Выбрать главу

В очередной раз «Чёрный ястреб» передёрнулся, понесся вверх, затем всё накренилось – началось падение в пропасть. Где–то опрокинулось нечто массивное, и среди этого грохота Жар, который итак всё это время стоял напряжённым, зарычал, огненная его шерсть встала дыбом – страшное то было рычание – так рычал он только в мгновенья величайшей опасности…

– Что ты, Жар? – прошептала Оля, обернулась, и… обмерла.

За иллюминатом клубился ледяной, жуткий лик – то была Снежная Колдунья, и вырывались из её чёрной пасти плотные клубы снежинок. По стеклу расползалась паутина трещин, оно трещало, в любое мгновенье готово было лопнуть.

Тут Алёша пошевелился – тело его медленно поднялось, и вот он уже стоит посреди каюты – глаза его были прикрыты, и поражал их необычайно мутный, безжизненный оттенок. Вообще весь он, осунувшийся с желтоватым оттенком кожи, с синими тенями напоминал только мертвеца, но уж никак не живого человека. От него по прежнему веяло невыносимым, сильнейшим холодом; и постепенно от каменистого, чёрного вздутия на груди, расползалась тёмно–синяя, почти чёрная краска по его шеи, завладевала лицом.

Оля шагнула к нему, взяла было за руки, шепнула волнующим голосом нежные слова, но его руки были подобны промёрзшему граниту, вот резко дёрнулись, оттолкнули Олю… Как раз в это мгновенье дверь распахнулась, и на пороге предстал Дубрав – он уже боролся со Снежной колдуньей, своими заклятьями пытался отогнать от «Чёрного ястреба», и выглядел Дубрав усталым…

– Ну, как ты, Оля… – начал было он, но тут увидел делающего какие–то жуткие, кажущиеся совершенно бессмысленные движения Алёшу, шагнул к нему, положил ему руки на плечи, повелел. – Очнись, очнись же Алёша!..

Тут Алёша, а точнее – и не Алёша, а лишь ледяная статуя, весьма отдалённо напоминающая юношу, которого звали Алёшей, сделала резкое движенье, оттолкнула Дубрава. Толчок этот был настолько силён, что старец, вместе с перекосившимся полом, отлетел к дальней стене. «Алёша» же этот быстро направился к двери. Причём движения его были настолько неестественны, резки, что, казалось – сейчас он разломается – и впрямь, из всех его суставов раздавался треск. Вот он распахнул дверь, вышел в коридор. Дубрав кое–как, с Олиной помощью поднялся на ноги

– Скорее… скорее – шептала Оля, и, поддерживая ещё не совсем пришедшего в себе Дубрава, вышла вместе с ним в коридор.

Но первым вылетел Жар. Он нагнал своего хозяина, когда тот уже взбирался по лестнице, ведущей на палубы; от неистовых ветровых ударов распахнулся люк, и сверху срывались тёмные водные каскады, растекались по коридору, и таким от них холодом веяло, что страшно было даже представить, тот ледяной ад, который бушевал за бортами. Пёс метнулся Алёше под ноги, но тут вдруг резко подпрыгнул, и оказался уже на верхних ступенях.

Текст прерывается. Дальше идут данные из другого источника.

-- ==== Sys2Proof/Laws/Shape.lean ====
section
/-! SUPPORT. Every arm of `exec` as one of the shared operations, with the addresses it stores to, its
cost, and whether it is legal. A property of all instructions is then a case analysis over the
operations, not over the 511 arms. -/

namespace Sys2Proof.Machine

/-- The address an operand written in memory is stored at. -/
def opndAddrs (s : State) : Opnd8 → List Word
  | .reg _ => []
  | .mHL => [getHL s]

/-- The facts about an instruction that its operation carries: its stores, its cost, that it is legal
and changes no control state. -/
structure Facts (s : State) (i : Instr) (addrs : List Word) (cost : Nat) : Prop where
  stores : storeAddrs s i = addrs
  costs : costOf s i = cost
  legal : i.wellFormed = true
  plain : controlInstr i = false

/-- The facts, from the opcode byte. -/
theorem Facts.of {s : State} {i : Instr} {addrs : List Word} {cost : Nat} (op : Byte) (ho : i.opcode = op)
    (hs : storeAddrs s i = addrs) (hc : costOfBytes s op ((encode i).getD 1 0#8) = cost)
    (hl : illegalOpcodes.contains op = false) (hp : controlInstr i = false) : Facts s i addrs cost :=
  ⟨hs, by rw [costOf, ho]; exact hc, by rw [Instr.wellFormed, ho, hl]; rfl, hp⟩

/-- The facts about one of the instructions that change control state. -/
structure ControlFacts (s : State) (i : Instr) (cost : Nat) (legal : Bool) : Prop where
  stores : storeAddrs s i = []
  costs : costOf s i = cost
  legal : i.wellFormed = legal

/-- The answer of `exec i s`, as a shared operation. -/
inductive Shape (s : State) (i : Instr) : Result → Prop where
  | loadReg (d : Reg8) (o : Opnd8) (h : Facts s i ([]) (opndCost 4 8 o)) : Shape s i (loadReg d o s)
  | loadImm (o : Opnd8) (v : Byte) (h : Facts s i (opndAddrs s o) (opndCost 8 12 o)) : Shape s i (loadImm o v s)
  | storeReg (r : Reg8) (h : Facts s i ([getHL s]) (8)) : Shape s i (storeReg r s)
  | loadA (a : Word) (n : Nat) (h : Facts s i ([]) (n)) : Shape s i (loadA a n s)
  | storeA (a : Word) (n : Nat) (h : Facts s i ([a]) (n)) : Shape s i (storeA a n s)
  | loadAStep (d : Word) (h : Facts s i ([]) (8)) : Shape s i (loadAStep d s)
  | storeAStep (d : Word) (h : Facts s i ([getHL s]) (8)) : Shape s i (storeAStep d s)
  | loadPair (p : Reg16) (w : Word) (h : Facts s i ([]) (12)) : Shape s i (loadPair p w s)
  | storeSP (a : Word) (h : Facts s i ([a, a + 1#16]) (20)) : Shape s i (storeSP a s)
  | loadSPFromHL (h : Facts s i ([]) (8)) : Shape s i (loadSPFromHL s)
  | loadHLFromSP (e : Byte) (h : Facts s i ([]) (12)) : Shape s i (loadHLFromSP e s)
  | pushPair (q : StackReg) (h : Facts s i (pushAddrs s) (16)) : Shape s i (pushPair q s)
  | popPair (q : StackReg) (h : Facts s i ([]) (12)) : Shape s i (popPair q s)
  | accumulate (op : AluOp) (b : Byte) (h : Facts s i ([]) (8)) : Shape s i (accumulate op b 8 s)
  | accumulateOpnd (op : AluOp) (o : Opnd8) (h : Facts s i ([]) (opndCost 4 8 o)) : Shape s i (accumulateOpnd op o s)
  | incOpnd (o : Opnd8) (h : Facts s i (opndAddrs s o) (opndCost 4 12 o)) : Shape s i (incOpnd o s)
  | decOpnd (o : Opnd8) (h : Facts s i (opndAddrs s o) (opndCost 4 12 o)) : Shape s i (decOpnd o s)
  | decimalAdjust (h : Facts s i ([]) (4)) : Shape s i (decimalAdjust s)
  | complementA (h : Facts s i ([]) (4)) : Shape s i (complementA s)
  | setCarry (h : Facts s i ([]) (4)) : Shape s i (setCarry s)
  | complementCarry (h : Facts s i ([]) (4)) : Shape s i (complementCarry s)
  | addHL (p : Reg16) (h : Facts s i ([]) (8)) : Shape s i (addHL p s)
  | incPair (p : Reg16) (h : Facts s i ([]) (8)) : Shape s i (incPair p s)
  | decPair (p : Reg16) (h : Facts s i ([]) (8)) : Shape s i (decPair p s)
  | addSP (e : Byte) (h : Facts s i ([]) (16)) : Shape s i (addSP e s)
  | rotateA (op : ShiftOp) (h : Facts s i ([]) (4)) : Shape s i (rotateA op s)
  | shiftOpnd (op : ShiftOp) (o : Opnd8) (h : Facts s i (opndAddrs s o) (opndCost 8 16 o)) : Shape s i (shiftOpnd op o s)
  | bitOpnd (b : Fin 8) (o : Opnd8) (h : Facts s i ([]) (opndCost 8 12 o)) : Shape s i (bitOpnd b o s)
  | resOpnd (b : Fin 8) (o : Opnd8) (h : Facts s i (opndAddrs s o) (opndCost 8 16 o)) : Shape s i (resOpnd b o s)
  | setOpnd (b : Fin 8) (o : Opnd8) (h : Facts s i (opndAddrs s o) (opndCost 8 16 o)) : Shape s i (setOpnd b o s)
  | jump (a : Word) (n : Nat) (h : Facts s i ([]) (n)) : Shape s i (jump a n s)
  | jumpIf (c : Cond) (a : Word) (h : Facts s i ([]) (if condHolds s c = true then 16 else 12)) : Shape s i (jumpIf c a s)
  | jumpRelativeIf (c : Cond) (e : Byte) (h : Facts s i ([]) (if condHolds s c = true then 12 else 8)) : Shape s i (jumpRelativeIf c e s)
  | call (a : Word) (n : Nat) (h : Facts s i (pushAddrs s) (n)) : Shape s i (call a n s)
  | callIf (c : Cond) (a : Word) (h : Facts s i (if condHolds s c = true then pushAddrs s else []) (if condHolds s c = true then 24 else 12)) : Shape s i (callIf c a s)
  | ret (n : Nat) (h : Facts s i ([]) (n)) : Shape s i (ret n s)
  | retIf (c : Cond) (h : Facts s i ([]) (if condHolds s c = true then 20 else 8)) : Shape s i (retIf c s)
  | nop (h : Facts s i [] 4) : Shape s i (done 4 s)
  | reti (hi : i = .reti) (h : ControlFacts s i 16 true) : Shape s i (done 16 (returnFromInterrupt s))
  | halt (hi : i = .halt) (h : ControlFacts s i 4 true) : Shape s i (done 4 (halt s))
  | stop (n : Byte) (hi : i = .stop n) (h : ControlFacts s i 4 true) : Shape s i (done 4 (stop s))
  | di (hi : i = .di) (h : ControlFacts s i 4 true) : Shape s i (done 4 (disableInterrupts s))
  | ei (hi : i = .ei) (h : ControlFacts s i 4 true) : Shape s i (done 4 (enableInterrupts s))
  | illegal (op : Byte) (hi : encode i = [op]) (hm : op ∈ illegalOpcodes) (h : ControlFacts s i 0 false) :
    Shape s i (.next (raiseIllegal op s))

Дубрав, силясь идти как можно быстрее, в величайшей тревоге приговаривал:

– Ведь это она, окаянная, так им вертит. Оля, скорее – догони его… И я сейчас подоспею…

Оля чайкой легкокрылою, стремительную бросилась за Алёшей, но нагнала его уже на палубе – а по палубе неслись, клокоча ледяные, водоворотами закручивающиеся водные потоки; в стремительно мечущихся водных и туманных стягах виделись людские фигурки, но все они представлялись настолько незначительными против бури, что казались лишь составляющими её могучей воли. На корабль нёсся, всё больше нависая над ним, очередной вал – многометровая волна, закручивалась над головами, вот–вот должна была рухнуть всей исполинской своей, раздробляющей массой. И как раз в эти мгновенья Оля догнала Алёшу, обняла, зашептала:

– Ведь ты, истинный ты, Алёша – не можешь подчиняться этой воли. Ведь в твоей глубине всё равно свет. А раз любишь – вернись. Вернись, Алёшенька…

Палуба погрузилась во мрак, и если что и двигалось на ней, кроме тёмных вод, то это были лишь безликие, потерявшие от отчаянья разум призраки.

– Алёшенька, ты вспомни – озеро наше, бёрёзки вокруг него. Вспомни, как тепло, да спокойно всё вокруг. Вспомни, какая благодать солнечная, и облачка, такие согретые, такие добрые, плывут на нас смотрят, а ветерок то шепчет – помнишь, помнишь, Алёшенька?..

Алёшины руки впились ей в плечи, вот оттолкнули, но в тоже мгновенье ещё крепче сжались; Алёша притянул Олю к себе, хотел обнять, и действительно – руки его вновь стали мягкими, человеческими, но тут же вновь в гранит обледенелый обратились, рот его необычайно широко раскрылся – там клокотала тьма, и вот рванули оттуда беспрерывные, плотные снежные полки.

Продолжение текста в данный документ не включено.